Just as Smith writes of parents taking charge of the courtship process and arranging meetings with potential suitors, Marie's Marguerite describes the entrevues she has been subjected to since age 16, a ritual that makes her feel like an animal for sale:
Une entrevue est une invention assommante et saugrenue de notre civilisation matrimoniale ; c'est une rencontre fortuite où l'on fait trouver ensemble une jeune personne qui ne se doute de rien et un homme à marier. Avez-vous jamais vu vendre un cheval ? (180)
Smith writes that women of the Nord consistently married in birth order and by age 21, reflecting their parents' influence on marriage arrangements (60). Marie's Marguerite describes similar expectations in Paris, where at 24, she already feels in danger of becoming a vieille fille — an old maid (178). Smith also highlights parental obsession with the health, morality, and religion of a potential spouse for their suitor. Marie's Marguerite recognizes the same concern in Paris, where she says that one mother went so far as to raise her daughter neither Catholic nor Protestant, so she would be considered a suitable wife for a wealthy man of either religion.
Throughout La demoiselle à marier, Marguerite reminds a silent and brooding Diana that she is fortunate, as an Englishwoman, to have escaped these horrific French mating rituals. But unbeknownst to Marguerite, Diana, despite have married for love has abandoned her husband and is traveling across Europe with her Italian lover. Marie's critique of marriage in this essay is thus two-fold — she first pillories the elaborate and economically-motivated courtship rituals of the French bourgeoisie, and she then cautions that even alliances of love cannot survive when young girls are encouraged to retreat into marriage before they have experience independent adult life. Marie's critique of modern marriage is thus similar to Balzac's in his well-known Physiology of Marriage.
Marie, however, writes in a decidedly feminist and even revolutionary tone. When Marguerite and Diana discuss marriage, they liken the plight of women to that of common people denied the rights of citizenship by their government, and Marguerite again compares young French women to animals, this time passive lams and doves:
— Les jeunes personnes ne comptent pour rien dans notre faubourg Saint-Germain: tout se fait pour elles, dit-on, mais rien par elles.

— C'est là une maxime que les gouvernements voudraient bien adopter pour les peuples.

— Oui, mais les peuples se révoltent ; et nous, dont l'état est d'être agneaux ou colombes, nous subissons la loi commune, et on en abuse, du moins dans les familles qui n'ont point encore adopté la nouvelle mode, et où l'on ne nous contraint pas à faire des mariages d'inclination. (174)
Marie's female characters are savvy to the limitations of bourgeois gender ideology in a way that Smith's women of Nord do not seem to be.
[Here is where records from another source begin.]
/-! ## Code words without room -/

/-- A word does not fit when a bound is below its output or below its width. -/
theorem not_fits_iff {s : State} {l n : Nat} :
    ¬ fits s l n ↔ exceeds s.params.outMax l = true ∨ exceeds s.params.maxCodeBits (bitlen n) = true := by
  rw [fits, ← exceeds_eq_false, ← exceeds_eq_false, not_and_or, Bool.not_eq_false, Bool.not_eq_false]

/-- `TAIL` without room for its word or the next code, R167. -/
theorem tail_not_fits (k : Nat) (x : Elem) (e : Phrase) {s : State} (hc : CodesOk s)
    (hl : ∀ m ∈ s.params.outMax, s.outLen ≤ m) (hp : PendOk s) (h : ¬ fits s (s.outLen + (e.length + 1)) (s.n + 1)) :
    tail k (x :: e) s = .error (.cause .capacity) := by
  simp only [tail, fillPending_eq (PendOk_prev hp), Except.bind, appendAll_eq (x :: e) { s with dictD := filled s x } hl]
  cases hx : exceeds s.params.outMax (s.outLen + (x :: e).length) with
  | true => rfl
  | false =>
    have hw : exceeds s.params.maxCodeBits (bitlen (s.n + 1)) = true :=
      (not_fits_iff.1 h).resolve_left (Bool.eq_false_iff.1 hx)
    rw [if_neg Bool.false_ne_true]
    dsimp only
    rw [CodesOk_advance]
    · exact if_pos hw
    · exact hc

/-- A step that ends with `ERR_CAPACITY` fails so (R233). -/
theorem settle_capacity_failed (s : State) :
    ∃ t, settle s (.error (.cause .capacity)) = .next t ∧ failed .capacity t ∧ sameInput s t :=
  ⟨fail .capacity s, rfl, reports_fail .capacity s, rfl, fun _ => rfl, rfl⟩

/-- A reference without room, R164 and R165. -/
theorem reference_not_fits (k : Nat) (x : Elem) (e : Phrase) {s : State} (hc : CodesOk s) (hd : DecodeOk s)
    (hl : ∀ m ∈ s.params.outMax, s.outLen ≤ m) (h : ¬ fits s (s.outLen + (e.length + 1)) (s.n + 1)) :
    ∃ t, settle s (tail k (x :: e) (s.consume s.nb)) = .next t ∧ failed .capacity t ∧ sameInput s t := by
  have hp : PendOk (s.consume s.nb) := DecodeOk_pendOk (s := s) hd
  have htail : tail k (x :: e) (s.consume s.nb) = .error (.cause .capacity) := tail_not_fits k x e hc hl hp h
  rw [htail]
  exact settle_capacity_failed s

/-- A raw unit without room, R163: its own code passes the bound, or its `TAIL` has no room. -/
theorem raw_not_fits (u : Elem) {s : State} (hc : CodesOk s) (hd : DecodeOk s) (hl : ∀ m ∈ s.params.outMax, s.outLen ≤ m)
    (h : ¬ fits s (s.outLen + 1) (s.n + 2)) :
    ∃ t, exec (.raw u) s = .next t ∧ failed .capacity t ∧ sameInput s t := by
  set a : State := { s.consume (s.nb + rawBits) with dictD := Table.write s.dictD s.n [u] }
  have hexec : exec (.raw u) s = settle s ((advance a).bind (tail s.n [u])) := rfl
  have hover : (advance a).bind (tail s.n [u]) = .error (.cause .capacity) := by
    rcases advance_cases (s := a) hc with ⟨-, hadvance, hcb⟩ | ⟨-, hadvance⟩ <;> rw [hadvance]
    · have hpb : PendOk { a with n := a.n + 1, nb := bitlen (a.n + 1) } :=
        (DecodeOk_pendOk hd).of_write_n (DecodeOk_read?_n hd) rfl rfl rfl (Nat.le_succ _)
      exact tail_not_fits s.n u [] hcb hl hpb h
    · rfl
  rw [hexec, hover]
  exact settle_capacity_failed s

/-- Settles O19: each code word ends with `ERR_CAPACITY` in its `TAIL` (`tail_not_fits`), or in the code of its own entry. -/
theorem codeWordsFailAtCapacity : Obligations.CodeWordsFailAtCapacity := by
  intro s hc hd hl
  refine ⟨fun u h => raw_not_fits u hc hd hl h, fun k e hk h => ?_, fun k p w _ hprev hw h => ?_⟩
  · obtain ⟨x, e, rfl⟩ := DecodeOk_entry hd hk
    have hexec : exec (.ref k) s = settle s (tail k (x :: e) (s.consume s.nb)) := by simp only [exec, execRef, hk]
    rw [hexec]
    exact reference_not_fits k x e hc hd hl h
  · obtain ⟨x, w, rfl⟩ := DecodeOk_entry hd hw
    have hbind : s.prev.bind (Table.read? s.dictD) = some (x :: w) := by rw [hprev]; exact hw
    have hexec : exec (.refAhead k) s = settle s (tail k (x :: (w ++ [x])) (s.consume s.nb)) := by
      simp only [exec, execRefAhead, hbind, List.cons_append]
    rw [hexec]
    refine reference_not_fits k x (w ++ [x]) hc hd hl ?_
    rw [List.length_append, List.length_singleton]
    exact h

/-! ## Only a bound is a reason for `ERR_CAPACITY` -/

/-- The implementation bounds the code width or the output (00_scope.md R10). -/
def Bounded (s : State) : Prop := s.params.maxCodeBits ≠ none ∨ s.params.outMax ≠ none

/-- No micro-operation changes the bounds. -/
theorem Kept.bounded {s t : State} (h : Kept s t) (ht : Bounded t) : Bounded s := by
  rw [Bounded, ← h.params]
  exact ht

/-- `APPEND` raises only at `P_OUT_MAX` (20_memory.md R53). -/
theorem append_bounded {v : Elem} {s : State} {e : Stop} (h : append v s = .error e) : Bounded s := by
  obtain ⟨-, hfull⟩ := append_eq_error.1 h
  exact .inr (by rw [hfull]; nofun)

/-- So do several. -/
theorem appendAll_bounded {e : Phrase} {s : State} {x : Stop} (h : appendAll e s = .error x) : Bounded s := by
  induction e generalizing s with
  | nil => cases h
  | cons v e ih =>
    rcases bind_eq_error.1 h with h | ⟨a, ha, h⟩
    · exact append_bounded h
    · exact (append_kept ha).bounded (ih h)

/-- `ADVANCE` raises only past `P_MAX_CODE_BITS` (41_compress.md R134). -/
theorem advance_bounded {s : State} {e : Stop} (h : advance s = .error e) : Bounded s := by
  obtain ⟨-, -, hover⟩ := advance_eq_error h
  obtain ⟨m, hm, -⟩ := exceeds_eq_true.1 hover
  exact .inl (by rw [Option.mem_def.1 hm]; nofun)

/-- A bit raises only in the `APPEND` of a full symbol (40_bitstream.md R101). -/
theorem putBit_bounded {b : Bool} {s : State} {e : Stop} (h : putBit b s = .error e) : Bounded s := by
  by_cases hfull : s.accCnt + 1 = s.adapter.sb
  · rw [putBit_flush b hfull] at h
    exact append_bounded (map_eq_error.1 h)
  · rw [putBit_shift b hfull] at h
    cases h

/-- `WRITE`, bit by bit. -/
theorem putBits_bounded {bs : List Bool} {s : State} {e : Stop} (h : putBits bs s = .error e) : Bounded s := by
  induction bs generalizing s with
  | nil => cases h
  | cons b bs ih =>
    rcases bind_eq_error.1 h with h | ⟨a, ha, h⟩
    · exact putBit_bounded h
    · exact (putBit_kept ha).bounded (ih h)

/-- The padding, bit by bit. -/
theorem padZeros_bounded {f : Nat} {s : State} (h : padZeros f s = .error (.cause .capacity)) : Bounded s := by
  induction f generalizing s with
  | zero =>
    unfold padZeros at h
    split at h <;> cases h
  | succ f ih =>
    unfold padZeros at h
    split at h
    · cases h
    · rcases bind_eq_error.1 h with h | ⟨a, ha, h⟩
      · exact putBit_bounded h
      · exact (putBit_kept ha).bounded (ih h)

/-- `FINISH`: the bits of its padding, or the `=` after them. -/
theorem finish_bounded {s : State} (h : finish s = .error (.cause .capacity)) : Bounded s := by
  rcases bind_eq_error.1 h with h | ⟨a, ha, h⟩
  · exact padZeros_bounded h
  · refine (padZeros_kept ha).bounded ?_
    unfold adapterFinish at h
    split at h
    · cases h
    · exact appendAll_bounded h
    · cases h
    · cases h

/-- `ASSIGN` is `ADVANCE` under another dictionary. -/
theorem assign_bounded {p : Phrase} {s : State} {e : Stop} (h : assign p s = .error e) : Bounded s :=
  advance_bounded (s := { s with dictC := DictC.add s.dictC p s.n }) h

/-- `EMIT_PHRASE`: a code word, a literal after it, or the code of a new unit. -/
theorem emitPhrase_bounded {p : Phrase} {s : State} (h : emitPhrase p s = .error (.cause .capacity)) : Bounded s := by
  unfold emitPhrase at h
  split at h
  · exact putBits_bounded h
  · split at h
    · rcases bind_eq_error.1 h with h | ⟨b, hb, h⟩
      · rcases bind_eq_error.1 h with h | ⟨a, ha, h⟩
        · exact putBits_bounded h
        · exact (putBits_kept ha).bounded (putBits_bounded h)
      · obtain ⟨a, ha, hb⟩ := bind_eq_ok.1 hb
        exact ((putBits_kept ha).trans (putBits_kept hb)).bounded (assign_bounded h)
    · cases h

/-- The `C_SCAN` step: the emission of the phrase, or the code of the new one. -/
theorem scanStep_bounded {s : State} (h : scanStep s = .error (.cause .capacity)) : Bounded s := by
  unfold scanStep at h
  split at h
  · have h := map_eq_error.1 h
    unfold scan at h
    split at h
    · cases h
    · split at h
      · cases h
      · rcases bind_eq_error.1 (map_eq_error.1 h) with h | ⟨a, ha, h⟩
        · exact emitPhrase_bounded h
        · exact (emitPhrase_kept ha).bounded (assign_bounded h)
  · cases h

/-- The last phrase: its emission, or the slot after it. -/
theorem endPhrase_bounded {s : State} (h : endPhrase s = .error (.cause .capacity)) : Bounded s := by
  unfold endPhrase at h
  split at h
  · cases h
  · rcases bind_eq_error.1 h with h | ⟨a, ha, h⟩
    · exact emitPhrase_bounded h
    · exact (emitPhrase_kept ha).bounded (advance_bounded h)

/-- The `C_END` step: the last phrase, the terminator or the flush. -/
theorem endStep_bounded {s : State} (h : endStep s = .error (.cause .capacity)) : Bounded s := by
  rcases bind_eq_error.1 (map_eq_error.1 h) with h | ⟨b, hb, h⟩
  · rcases bind_eq_error.1 h with h | ⟨a, ha, h⟩
    · exact endPhrase_bounded h
    · exact (endPhrase_kept ha).bounded (putBits_bounded h)
  · obtain ⟨a, ha, hb⟩ := bind_eq_ok.1 hb
    exact ((endPhrase_kept ha).trans (putBits_kept hb)).bounded (finish_bounded h)

/-- `TAIL`: its output, or the next code. -/
theorem tail_bounded {k : Nat} {e : Phrase} {s : State} (h : tail k e s = .error (.cause .capacity)) : Bounded s := by
  unfold tail at h
  split at h
  · cases h
  · rcases bind_eq_error.1 h with h | ⟨b, hb, h⟩
    · rcases bind_eq_error.1 h with h | ⟨a, ha, h⟩
      · unfold fillPending at h
        split at h
        · cases h
        · split at h <;> cases h
      · exact (fillPending_kept ha).bounded (appendAll_bounded h)
    · obtain ⟨a, ha, hb⟩ := bind_eq_ok.1 hb
      exact ((fillPending_kept ha).trans (appendAll_kept hb)).bounded
        (advance_bounded (s := { b with prev := some k, pend := some b.n }) h)

/-- The causes have different reports (60_exceptions.md R230). -/
theorem statusFailure_inj {c d : Cause} (h : statusFailure c = statusFailure d) : c = d := by
  revert h
  cases c <;> cases d <;> decide

/-- A step reports `ERR_CAPACITY` only by raising it, where one that ends well does not report it. -/
theorem capacity_of_settle {s t : State} {r : Except Stop State} (h : settle s r = .next t)
    (ht : t.status = statusFailure .capacity) (hr : ∀ u, r = .ok u → u.status ≠ statusFailure .capacity) :
    r = .error (.cause .capacity) := by
  rcases settle_eq_next.1 h with h | ⟨c, hc, rfl⟩
  · exact absurd ht (hr t h)
  · rw [hc, statusFailure_inj ht]

/-- A code word reports `ERR_CAPACITY` only in its `TAIL`, or in the code of its own entry. -/
theorem exec_codeWord_bounded {i : Instr} {s t : State} (hi : i.isCodeWord = true) (hs : s.status ≠ statusFailure .capacity)
    (h : exec i s = .next t) (ht : t.status = statusFailure .capacity) : Bounded s := by
  have hsettle {r : Except Stop State} (h : settle s r = .next t) (hr : ∀ u, r = .ok u → Kept s u) :
      r = .error (.cause .capacity) :=
    capacity_of_settle h ht fun u hu => by rw [(hr u hu).status]; exact hs
  have htail {k : Nat} {e : Phrase} (h : settle s (tail k e (s.consume s.nb)) = .next t) : Bounded s :=
    tail_bounded (s := s.consume s.nb) (hsettle h fun _ hu => (grown_consume s s.nb).kept.trans (tail_kept hu))
  cases i with
  | raw u =>
    have hentry : Kept s { s.consume (s.nb + rawBits) with dictD := Table.write s.dictD s.n [u] } :=
      ⟨rfl, rfl, rfl, rfl, rfl, rfl, rfl, rfl, rfl, rfl, rfl⟩
    have herror := hsettle h fun v hv => by
      obtain ⟨a, ha, hv⟩ := bind_eq_ok.1 hv
      exact (hentry.trans (advance_kept ha)).trans (tail_kept hv)
    rcases bind_eq_error.1 herror with ha | ⟨a, ha, hv⟩
    · exact hentry.bounded (advance_bounded ha)
    · exact (hentry.trans (advance_kept ha)).bounded (tail_bounded hv)
  | eos =>
    cases h
    exact absurd ht.symm (statusFailure_ne .capacity).left
  | ref k =>
    simp only [exec, execRef] at h
    split at h
    · cases h
    · exact htail h
  | refAhead k =>
    simp only [exec, execRefAhead] at h
    split at h
    · cases h
    · cases h
    · exact htail h
  | illegalCode k =>
    cases h
    cases statusFailure_inj ht
  | _ => cases hi

/-- The `D_DECODE` step: a code word, or `ERR_TRUNCATED` where there is none to read. -/
theorem decodeStep_bounded {s t : State} (hs : s.status ≠ statusFailure .capacity) (h : decodeStep s = .next t)
    (ht : t.status = statusFailure .capacity) : Bounded s := by
  obtain ⟨hrun, herror⟩ := decodeStep_eq s
  cases hcode : decodeCode s.codeCtx s.restBits with
  | error e =>
    cases h.symm.trans (herror e hcode)
    cases statusFailure_inj ht
  | ok r =>
    obtain ⟨i, tl⟩ := r
    obtain ⟨hword, -⟩ := encodingUndoesDecoding _ _ _ _ hcode
    exact exec_codeWord_bounded hword hs ((hrun i tl hcode).symm.trans h) ht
Smith portrays her wives as blindly accepting of the ideology that constrained them, soothed into domesticity by a combination of economic and societal forces that were backed by the teachings of the Catholic Church. Marie's text is important in that it wisely and with wit portrays women engaged in relaxed conversation, debating their social and economic status. Marie ends her story of Marguerite and Diana by revealing Diana's secret and having Marguerite wait several more years before she marries her cousin, with whom she shares a reasoned intellectual connection. She thus attributes Diana's infidelity to a society that encourages mere children to settle into marriage. By leaving her husband, Diana is rebelling, much the way common people would rebel against an oppressive regime. She takes advantage of an option that Smith does not acknowledge the women of Nord having.
Marie's view of adultery is basically the same as Balzac's in the Physiology of Marriage. But not all male authors were so forgiving of female adulterers. We have seen Janin attribute adultery solely to women's new participation in the public sphere. And although Hippolyte Lucas, author of La femme adultère physiology in Tome III of Les Français, admits that arranged marriages hardly help keep wives faithful, the gender ideology revealed in his rhetoric is perhaps most similar to Smith's reading of modernism as exclusionary to women. Lucas glorifies women's domestic private sphere roles, cautioning against them stepping out into the modern city.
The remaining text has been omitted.